Northeastern University - Capstone Project
Authors: Avinash Arutla ([email protected]), Satwik Reddy ([email protected]), Dhanush Akula ([email protected])
Institution: Northeastern University
Date: December 2025
- Overview
- System Architecture
- Key Results
- Dataset
- Implementation
- Results Analysis
- Research Contributions
- Technical Adaptations
- File Structure
- Hardware & Environment
- Usage Instructions
- Acknowledgments
- References
This project implements the complete MedPix 2.0 DR-Minerva system, an end-to-end multimodal AI pipeline for medical diagnosis support.
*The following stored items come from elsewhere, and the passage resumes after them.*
theorem Executes.op_of_tags_ne (h : Executes s i t) (hne : t.tags ≠ s.tags) :
    i.op = .hfinal ∨ i.op = .kadd ∨ i.op = .ktest ∨ i.op = .twr := by
  cases h <;> simp_all [Instr.op]

theorem Executes.op_of_lanes_ne (h : Executes s i t) (hne : t.lanes ≠ s.lanes) :
    i.op = .hinit ∨ i.op = .hdata ∨ i.op = .hfinal ∨ i.op = .kinit ∨ i.op = .kdata ∨ i.op = .kadd
      ∨ i.op = .ktest := by
  cases h <;> simp_all [Instr.op]

/-- The record changes only by a fault, and a fault changes nothing else (60_exceptions.md R172). -/
theorem Executes.record_eq_or_fault (h : Executes s i t) :
    t.record = s.record ∨ ∃ c lane, t = s.takeFault c lane i.op.code := by
  cases h
  case fault c lane => exact .inr ⟨c, lane, rfl⟩
  all_goals exact .inl rfl

/-- A command appends to RESP, at most the words its OP may push (60_exceptions.md R184, R185). -/
theorem Executes.resp_append (h : Executes s i t) :
    ∃ ws, t.resp = s.resp ++ ws ∧ ws.length ≤ mayPush (encode i) := by
  simp only [mayPush, opField_encode, Op.ofCode?_code]
  cases h
  case status => exact ⟨[statusWord s, s.record.fidx], by simp, by simp [Instr.op]⟩
  case hfinal | trd | btest | ktest => exact ⟨[_], rfl, by simp [Instr.op]⟩
  all_goals exact ⟨[], by simp, Nat.zero_le _⟩

/-- The commands that may push (60_exceptions.md R184). -/
theorem op_of_mayPush_ne_zero (h : mayPush (encode i) ≠ 0) :
    i.op = .hfinal ∨ i.op = .trd ∨ i.op = .btest ∨ i.op = .ktest ∨ i.op = .status := by
  simp only [mayPush, opField_encode, Op.ofCode?_code] at h
  cases hop : i.op <;> simp_all

theorem Executes.op_of_resp_ne (h : Executes s i t) (hne : t.resp ≠ s.resp) :
    i.op = .hfinal ∨ i.op = .trd ∨ i.op = .btest ∨ i.op = .ktest ∨ i.op = .status := by
  obtain ⟨ws, hresp, hlen⟩ := h.resp_append
  refine op_of_mayPush_ne_zero fun hzero => hne ?_
  have hws : ws = [] := List.eq_nil_of_length_eq_zero (by omega)
  simpa [hws] using hresp

/-- A write to the key store takes no byte's value away. -/
theorem isSome_readKey_memWrite {ks : List Host.Cell} {x : Nat} (a : Nat) (bytes : List Byte)
    (h : (readKey x ks).isSome = true) : (readKey x (memWrite ks a bytes)).isSome = true := by
  by_cases hx : x < a ∨ a + bytes.length ≤ x
  · rwa [readKey_memWrite_outside bytes ks hx]
  · obtain ⟨j, rfl⟩ := Nat.exists_eq_add_of_le (show a ≤ x by omega)
    have hj : j < bytes.length := by omega
    rw [readKey_memWrite_inside bytes ks hj, List.getElem?_eq_getElem hj, Option.isSome_some]

/-- KVAL is never taken back (10_state.md R28). -/
theorem Executes.readKey_isSome (h : Executes s i t) {a : Nat} (ha : (readKey a s.mem.keys).isSome = true) :
    (readKey a t.mem.keys).isSome = true := by
  cases h
  case kwr => exact isSome_readKey_memWrite _ _ ha
  all_goals exact ha

/-- TV is never taken back (10_state.md R29). -/
theorem Executes.tag_valid (h : Executes s i t) (hlen : s.tags.length = s.cfg.k) {j : Nat} {tag : Word}
    (hj : s.tags[j]? = some (some tag)) : ∃ tag', t.tags[j]? = some (some tag') := by
  have hjk : j < s.tags.length := (List.getElem?_eq_some_iff.mp hj).1
  cases h
  case hfinal | twr =>
    simp only [State.push_tags, State.setTag_tags, State.setLane_tags, List.getElem?_set]
    split
    · simp [hjk, ‹_ = j›]
    · exact ⟨tag, hj⟩
  case kadd rs active | ktest rs active =>
    have hrs : j < rs.length := by rwa [length_of_collect_ok active, ← hlen]
    simp [hrs]
  all_goals exact ⟨tag, hj⟩

end Writes

/-! ### What a command cycle leaves -/

@[simp] theorem assemble_op (op : Op) (w : CmdWord) : (assemble op w).op = op := by cases op <;> rfl

/-- A word that decodes to a command holds that command's OP code (30_encoding.md R77, R78). -/
theorem opField_of_decode {k : Nat} {w : CmdWord} {i : Instr} (h : decode k w = .op i) : opField w = i.op.code := by
  simp only [decode] at h
  split at h
  · cases h
  · rename_i op hop
    split at h
    · cases h
    · split at h
      · cases h
      · cases h
        rw [assemble_op, Op.code_of_ofCode? hop]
The system combines vision-language models, knowledge graphs, and Graph Neural Networks (GNNs) to generate diagnostic suggestions from medical images.
- DR-Minerva: Vision-Language Model predicting scan modality (CT/MRI) and body part from medical images.
- Knowledge Graph: Medical knowledge base built from training cases using LlamaIndex and Llama 3.1 8B.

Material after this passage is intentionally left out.